#### [Exercise prompt]
Reproduce the entries below exactly, but only from the line containing "dirty sector. -/" to the line containing "else if st ≠ 0 then (s, st)", inclusive.

#### [Source material]

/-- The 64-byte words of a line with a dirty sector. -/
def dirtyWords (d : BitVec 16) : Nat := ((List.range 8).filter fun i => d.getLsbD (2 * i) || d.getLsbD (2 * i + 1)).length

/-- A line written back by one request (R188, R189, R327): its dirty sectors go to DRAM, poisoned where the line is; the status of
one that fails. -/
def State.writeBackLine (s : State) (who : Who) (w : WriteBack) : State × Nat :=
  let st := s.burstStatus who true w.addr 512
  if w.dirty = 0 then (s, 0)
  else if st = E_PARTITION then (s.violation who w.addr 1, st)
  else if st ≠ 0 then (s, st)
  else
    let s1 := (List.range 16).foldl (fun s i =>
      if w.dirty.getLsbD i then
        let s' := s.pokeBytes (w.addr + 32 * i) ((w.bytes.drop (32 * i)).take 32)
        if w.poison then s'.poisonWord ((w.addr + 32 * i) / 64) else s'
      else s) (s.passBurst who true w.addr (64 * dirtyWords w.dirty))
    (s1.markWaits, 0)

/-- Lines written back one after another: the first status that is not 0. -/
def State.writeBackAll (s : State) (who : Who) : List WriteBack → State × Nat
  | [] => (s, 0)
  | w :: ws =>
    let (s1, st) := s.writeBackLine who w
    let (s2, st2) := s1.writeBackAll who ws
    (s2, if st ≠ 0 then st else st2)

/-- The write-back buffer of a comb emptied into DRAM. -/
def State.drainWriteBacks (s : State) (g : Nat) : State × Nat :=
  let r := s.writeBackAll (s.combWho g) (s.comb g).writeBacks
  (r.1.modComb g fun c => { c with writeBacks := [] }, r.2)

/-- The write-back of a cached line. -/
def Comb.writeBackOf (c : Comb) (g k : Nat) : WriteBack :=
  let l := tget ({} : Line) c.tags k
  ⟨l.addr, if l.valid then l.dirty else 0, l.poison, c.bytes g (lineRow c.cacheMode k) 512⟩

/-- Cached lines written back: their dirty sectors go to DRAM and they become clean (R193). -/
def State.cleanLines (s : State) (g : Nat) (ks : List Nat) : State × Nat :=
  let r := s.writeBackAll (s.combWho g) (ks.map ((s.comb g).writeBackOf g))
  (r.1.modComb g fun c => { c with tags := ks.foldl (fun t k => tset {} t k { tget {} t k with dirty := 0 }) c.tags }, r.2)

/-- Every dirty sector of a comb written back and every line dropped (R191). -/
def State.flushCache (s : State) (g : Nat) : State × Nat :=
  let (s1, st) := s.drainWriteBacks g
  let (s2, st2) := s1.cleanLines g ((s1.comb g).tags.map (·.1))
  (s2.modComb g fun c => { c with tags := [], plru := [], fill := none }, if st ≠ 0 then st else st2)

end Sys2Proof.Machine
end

* * *

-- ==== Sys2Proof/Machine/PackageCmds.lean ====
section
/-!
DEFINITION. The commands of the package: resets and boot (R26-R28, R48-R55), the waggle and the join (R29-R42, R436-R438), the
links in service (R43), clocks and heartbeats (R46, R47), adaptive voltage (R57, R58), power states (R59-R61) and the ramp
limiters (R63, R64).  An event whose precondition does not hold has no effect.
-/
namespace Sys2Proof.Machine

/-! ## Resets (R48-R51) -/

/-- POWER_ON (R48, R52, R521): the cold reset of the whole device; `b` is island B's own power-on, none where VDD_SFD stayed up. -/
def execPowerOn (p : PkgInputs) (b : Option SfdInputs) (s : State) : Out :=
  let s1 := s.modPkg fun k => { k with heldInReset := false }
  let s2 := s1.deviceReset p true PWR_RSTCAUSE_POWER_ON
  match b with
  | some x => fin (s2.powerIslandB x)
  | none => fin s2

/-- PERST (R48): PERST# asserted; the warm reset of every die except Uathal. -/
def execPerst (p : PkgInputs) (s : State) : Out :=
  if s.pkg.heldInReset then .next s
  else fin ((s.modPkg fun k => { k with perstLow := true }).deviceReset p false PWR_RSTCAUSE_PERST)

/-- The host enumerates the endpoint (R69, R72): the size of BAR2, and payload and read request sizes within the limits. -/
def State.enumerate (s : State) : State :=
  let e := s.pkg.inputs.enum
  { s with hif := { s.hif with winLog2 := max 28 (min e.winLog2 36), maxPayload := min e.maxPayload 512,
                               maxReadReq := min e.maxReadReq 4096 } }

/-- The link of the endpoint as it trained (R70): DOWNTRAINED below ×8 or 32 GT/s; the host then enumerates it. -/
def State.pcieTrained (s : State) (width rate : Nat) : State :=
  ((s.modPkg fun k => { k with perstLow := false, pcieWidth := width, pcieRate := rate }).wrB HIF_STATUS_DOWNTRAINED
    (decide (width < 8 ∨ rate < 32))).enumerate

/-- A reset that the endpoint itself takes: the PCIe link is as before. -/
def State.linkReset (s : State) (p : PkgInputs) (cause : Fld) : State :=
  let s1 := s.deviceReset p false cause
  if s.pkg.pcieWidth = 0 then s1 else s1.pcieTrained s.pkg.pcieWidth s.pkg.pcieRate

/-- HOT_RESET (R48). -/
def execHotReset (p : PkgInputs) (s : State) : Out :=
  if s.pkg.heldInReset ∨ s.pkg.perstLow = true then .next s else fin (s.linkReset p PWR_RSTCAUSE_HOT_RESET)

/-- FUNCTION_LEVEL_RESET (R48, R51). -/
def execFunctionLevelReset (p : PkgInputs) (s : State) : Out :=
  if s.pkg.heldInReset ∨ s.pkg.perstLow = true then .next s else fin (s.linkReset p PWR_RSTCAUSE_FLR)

--

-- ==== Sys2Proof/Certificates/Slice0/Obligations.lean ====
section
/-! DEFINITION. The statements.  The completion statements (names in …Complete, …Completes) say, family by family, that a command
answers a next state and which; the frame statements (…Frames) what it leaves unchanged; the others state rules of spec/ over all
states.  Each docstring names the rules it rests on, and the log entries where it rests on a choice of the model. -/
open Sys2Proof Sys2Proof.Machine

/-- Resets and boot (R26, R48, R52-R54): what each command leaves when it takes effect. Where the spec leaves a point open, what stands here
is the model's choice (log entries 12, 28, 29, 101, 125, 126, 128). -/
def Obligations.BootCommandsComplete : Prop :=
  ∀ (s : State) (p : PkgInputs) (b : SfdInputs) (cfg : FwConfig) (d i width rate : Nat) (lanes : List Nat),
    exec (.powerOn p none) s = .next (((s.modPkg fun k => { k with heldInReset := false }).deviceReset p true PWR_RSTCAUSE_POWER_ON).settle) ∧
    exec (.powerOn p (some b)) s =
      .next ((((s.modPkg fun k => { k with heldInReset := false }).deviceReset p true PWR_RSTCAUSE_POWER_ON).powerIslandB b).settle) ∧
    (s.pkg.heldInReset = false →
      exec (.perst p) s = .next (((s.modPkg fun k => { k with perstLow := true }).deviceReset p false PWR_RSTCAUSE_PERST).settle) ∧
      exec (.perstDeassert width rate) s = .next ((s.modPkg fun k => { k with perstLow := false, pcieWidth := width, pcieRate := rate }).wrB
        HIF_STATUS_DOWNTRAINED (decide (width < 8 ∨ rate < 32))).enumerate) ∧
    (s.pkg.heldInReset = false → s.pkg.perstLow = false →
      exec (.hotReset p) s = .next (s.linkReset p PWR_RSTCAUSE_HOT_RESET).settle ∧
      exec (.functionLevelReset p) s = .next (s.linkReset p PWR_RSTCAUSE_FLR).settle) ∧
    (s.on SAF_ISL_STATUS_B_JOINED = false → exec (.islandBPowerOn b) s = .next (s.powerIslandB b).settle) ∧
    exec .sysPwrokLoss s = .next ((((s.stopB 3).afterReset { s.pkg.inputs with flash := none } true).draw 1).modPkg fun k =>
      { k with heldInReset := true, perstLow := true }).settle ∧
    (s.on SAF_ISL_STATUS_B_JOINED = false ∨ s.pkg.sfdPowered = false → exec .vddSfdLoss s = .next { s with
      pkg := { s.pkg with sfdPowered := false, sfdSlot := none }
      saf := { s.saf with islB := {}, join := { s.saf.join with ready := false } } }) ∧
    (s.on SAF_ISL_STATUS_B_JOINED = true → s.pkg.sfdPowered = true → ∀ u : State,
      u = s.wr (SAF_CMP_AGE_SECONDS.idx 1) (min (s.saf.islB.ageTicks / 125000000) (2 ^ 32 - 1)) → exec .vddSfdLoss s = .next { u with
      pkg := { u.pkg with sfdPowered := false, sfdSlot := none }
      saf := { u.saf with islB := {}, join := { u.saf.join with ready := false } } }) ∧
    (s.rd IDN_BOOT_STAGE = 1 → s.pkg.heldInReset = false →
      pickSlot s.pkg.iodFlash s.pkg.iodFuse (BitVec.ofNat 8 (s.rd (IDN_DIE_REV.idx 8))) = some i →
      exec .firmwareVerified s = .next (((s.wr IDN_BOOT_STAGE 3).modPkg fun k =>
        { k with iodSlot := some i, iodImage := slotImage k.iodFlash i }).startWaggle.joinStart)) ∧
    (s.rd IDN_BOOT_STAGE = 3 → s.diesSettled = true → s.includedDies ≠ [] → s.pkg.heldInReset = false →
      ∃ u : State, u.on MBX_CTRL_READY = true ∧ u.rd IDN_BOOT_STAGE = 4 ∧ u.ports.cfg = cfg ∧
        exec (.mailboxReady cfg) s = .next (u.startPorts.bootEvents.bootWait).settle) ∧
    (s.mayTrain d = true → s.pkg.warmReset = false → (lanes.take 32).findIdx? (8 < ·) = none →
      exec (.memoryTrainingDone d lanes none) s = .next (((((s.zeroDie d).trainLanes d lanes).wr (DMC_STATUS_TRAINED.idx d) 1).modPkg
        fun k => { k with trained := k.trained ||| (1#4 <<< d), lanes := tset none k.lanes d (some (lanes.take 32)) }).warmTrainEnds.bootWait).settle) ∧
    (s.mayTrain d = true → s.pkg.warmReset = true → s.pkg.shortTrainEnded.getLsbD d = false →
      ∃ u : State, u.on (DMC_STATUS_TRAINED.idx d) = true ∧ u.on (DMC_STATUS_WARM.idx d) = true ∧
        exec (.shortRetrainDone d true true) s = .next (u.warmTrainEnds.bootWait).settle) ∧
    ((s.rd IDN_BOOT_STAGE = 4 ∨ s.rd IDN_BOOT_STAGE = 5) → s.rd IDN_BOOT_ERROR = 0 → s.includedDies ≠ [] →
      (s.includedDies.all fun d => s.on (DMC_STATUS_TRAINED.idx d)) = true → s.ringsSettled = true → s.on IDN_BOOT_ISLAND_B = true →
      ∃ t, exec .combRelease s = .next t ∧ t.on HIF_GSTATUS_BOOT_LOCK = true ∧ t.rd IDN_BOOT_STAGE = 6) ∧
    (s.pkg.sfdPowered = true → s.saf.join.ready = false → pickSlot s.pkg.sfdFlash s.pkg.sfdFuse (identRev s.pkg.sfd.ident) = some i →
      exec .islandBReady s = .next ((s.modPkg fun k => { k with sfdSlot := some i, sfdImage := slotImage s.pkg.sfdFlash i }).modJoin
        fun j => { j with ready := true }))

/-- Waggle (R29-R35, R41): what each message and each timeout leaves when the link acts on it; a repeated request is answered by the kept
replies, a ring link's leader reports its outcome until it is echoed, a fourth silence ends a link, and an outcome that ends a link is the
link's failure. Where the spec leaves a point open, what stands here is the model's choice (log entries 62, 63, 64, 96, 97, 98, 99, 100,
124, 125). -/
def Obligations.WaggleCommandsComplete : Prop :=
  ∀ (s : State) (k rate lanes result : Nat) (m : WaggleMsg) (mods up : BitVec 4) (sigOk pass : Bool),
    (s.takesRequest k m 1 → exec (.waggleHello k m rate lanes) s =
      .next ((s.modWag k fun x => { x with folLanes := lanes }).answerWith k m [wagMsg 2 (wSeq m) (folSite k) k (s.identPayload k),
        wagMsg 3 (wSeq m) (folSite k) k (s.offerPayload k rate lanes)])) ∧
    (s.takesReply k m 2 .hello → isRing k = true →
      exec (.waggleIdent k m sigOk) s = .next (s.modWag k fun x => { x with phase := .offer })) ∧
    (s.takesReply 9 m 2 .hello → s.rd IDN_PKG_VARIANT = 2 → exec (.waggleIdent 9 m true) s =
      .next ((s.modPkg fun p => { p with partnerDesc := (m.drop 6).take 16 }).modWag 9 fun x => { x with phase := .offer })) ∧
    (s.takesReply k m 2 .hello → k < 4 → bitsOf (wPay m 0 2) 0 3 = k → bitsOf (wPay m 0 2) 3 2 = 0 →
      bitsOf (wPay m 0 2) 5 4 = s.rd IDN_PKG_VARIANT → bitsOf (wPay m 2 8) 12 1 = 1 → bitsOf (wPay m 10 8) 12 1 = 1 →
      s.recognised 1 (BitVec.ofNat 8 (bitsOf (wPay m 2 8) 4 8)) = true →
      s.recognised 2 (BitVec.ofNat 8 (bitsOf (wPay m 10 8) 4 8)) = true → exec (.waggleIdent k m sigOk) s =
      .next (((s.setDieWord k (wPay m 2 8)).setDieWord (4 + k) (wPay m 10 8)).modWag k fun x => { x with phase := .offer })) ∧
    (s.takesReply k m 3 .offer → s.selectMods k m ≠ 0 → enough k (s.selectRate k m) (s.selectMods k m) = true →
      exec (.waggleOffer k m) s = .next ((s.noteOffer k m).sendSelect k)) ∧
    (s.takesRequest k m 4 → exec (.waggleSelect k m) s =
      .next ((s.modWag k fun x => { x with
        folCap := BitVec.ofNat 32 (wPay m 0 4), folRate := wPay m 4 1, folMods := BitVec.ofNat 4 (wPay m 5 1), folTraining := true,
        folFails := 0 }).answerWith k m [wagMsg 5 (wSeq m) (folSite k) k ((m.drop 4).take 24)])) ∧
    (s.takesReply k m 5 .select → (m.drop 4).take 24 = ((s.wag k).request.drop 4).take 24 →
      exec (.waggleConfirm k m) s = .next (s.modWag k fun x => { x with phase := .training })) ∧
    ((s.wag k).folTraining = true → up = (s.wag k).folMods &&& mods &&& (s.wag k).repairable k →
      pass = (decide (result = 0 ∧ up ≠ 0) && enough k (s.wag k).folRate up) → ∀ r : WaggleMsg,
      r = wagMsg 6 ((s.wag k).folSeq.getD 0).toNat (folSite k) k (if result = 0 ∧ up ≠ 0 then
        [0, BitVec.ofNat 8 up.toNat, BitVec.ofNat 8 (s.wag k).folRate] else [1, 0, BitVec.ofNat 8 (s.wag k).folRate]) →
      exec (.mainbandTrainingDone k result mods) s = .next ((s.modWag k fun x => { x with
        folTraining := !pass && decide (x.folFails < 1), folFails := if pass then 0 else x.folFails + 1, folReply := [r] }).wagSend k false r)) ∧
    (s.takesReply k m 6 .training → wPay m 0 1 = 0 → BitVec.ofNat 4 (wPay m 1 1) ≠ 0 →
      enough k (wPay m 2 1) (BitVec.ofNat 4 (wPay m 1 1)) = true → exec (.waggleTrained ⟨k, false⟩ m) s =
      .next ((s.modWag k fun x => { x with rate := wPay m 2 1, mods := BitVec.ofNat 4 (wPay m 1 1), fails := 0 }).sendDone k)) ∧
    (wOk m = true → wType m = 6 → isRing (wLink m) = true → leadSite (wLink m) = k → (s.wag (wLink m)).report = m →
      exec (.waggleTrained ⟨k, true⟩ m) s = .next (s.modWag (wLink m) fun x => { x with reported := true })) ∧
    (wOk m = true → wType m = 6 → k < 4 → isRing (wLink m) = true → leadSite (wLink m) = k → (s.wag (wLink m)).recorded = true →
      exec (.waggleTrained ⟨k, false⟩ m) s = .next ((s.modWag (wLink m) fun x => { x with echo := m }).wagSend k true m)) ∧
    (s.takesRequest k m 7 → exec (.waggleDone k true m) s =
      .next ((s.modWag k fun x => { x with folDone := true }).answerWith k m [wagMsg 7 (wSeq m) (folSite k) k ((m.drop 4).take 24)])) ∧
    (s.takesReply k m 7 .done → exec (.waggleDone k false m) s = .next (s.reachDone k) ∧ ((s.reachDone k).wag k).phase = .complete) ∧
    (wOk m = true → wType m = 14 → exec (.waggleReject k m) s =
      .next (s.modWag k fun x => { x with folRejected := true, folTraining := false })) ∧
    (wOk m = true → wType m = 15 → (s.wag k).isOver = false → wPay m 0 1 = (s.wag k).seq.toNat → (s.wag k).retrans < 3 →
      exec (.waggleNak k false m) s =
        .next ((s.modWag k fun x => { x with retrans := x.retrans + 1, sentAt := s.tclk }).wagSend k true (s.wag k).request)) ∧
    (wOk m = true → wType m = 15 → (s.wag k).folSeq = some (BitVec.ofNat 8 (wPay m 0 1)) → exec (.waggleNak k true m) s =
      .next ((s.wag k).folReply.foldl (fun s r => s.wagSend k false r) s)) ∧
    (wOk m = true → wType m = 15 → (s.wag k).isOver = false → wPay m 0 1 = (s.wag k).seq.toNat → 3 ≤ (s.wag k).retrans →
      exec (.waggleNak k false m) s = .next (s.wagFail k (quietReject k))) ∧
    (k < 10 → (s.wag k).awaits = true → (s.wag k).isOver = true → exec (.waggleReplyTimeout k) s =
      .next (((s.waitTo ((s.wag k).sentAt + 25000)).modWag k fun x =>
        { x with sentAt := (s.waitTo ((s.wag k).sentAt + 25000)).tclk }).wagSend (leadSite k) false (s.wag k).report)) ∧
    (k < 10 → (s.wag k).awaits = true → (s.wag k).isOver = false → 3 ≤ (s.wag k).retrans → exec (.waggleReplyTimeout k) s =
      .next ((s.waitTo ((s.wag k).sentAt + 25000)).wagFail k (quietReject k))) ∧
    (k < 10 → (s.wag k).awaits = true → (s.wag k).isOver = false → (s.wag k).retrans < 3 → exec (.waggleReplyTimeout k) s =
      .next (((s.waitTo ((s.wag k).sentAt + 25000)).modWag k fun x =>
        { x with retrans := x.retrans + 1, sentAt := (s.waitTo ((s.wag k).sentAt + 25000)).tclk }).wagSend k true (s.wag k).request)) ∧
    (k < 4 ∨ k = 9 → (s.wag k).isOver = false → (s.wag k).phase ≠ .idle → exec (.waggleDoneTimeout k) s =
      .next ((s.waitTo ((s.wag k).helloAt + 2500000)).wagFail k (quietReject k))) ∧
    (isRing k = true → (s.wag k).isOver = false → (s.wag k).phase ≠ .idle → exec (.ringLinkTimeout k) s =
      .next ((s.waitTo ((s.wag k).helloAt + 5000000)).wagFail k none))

#### [Result]
/-- The 64-byte words of a line with a dirty sector. -/
def dirtyWords (d : BitVec 16) : Nat := ((List.range 8).filter fun i => d.getLsbD (2 * i) || d.getLsbD (2 * i + 1)).length

/-- A line written back by one request (R188, R189, R327): its dirty sectors go to DRAM, poisoned where the line is; the status of
one that fails. -/
def State.writeBackLine (s : State) (who : Who) (w : WriteBack) : State × Nat :=
  let st := s.burstStatus who true w.addr 512
  if w.dirty = 0 then (s, 0)
  else if st = E_PARTITION then (s.violation who w.addr 1, st)
  else if st ≠ 0 then (s, st)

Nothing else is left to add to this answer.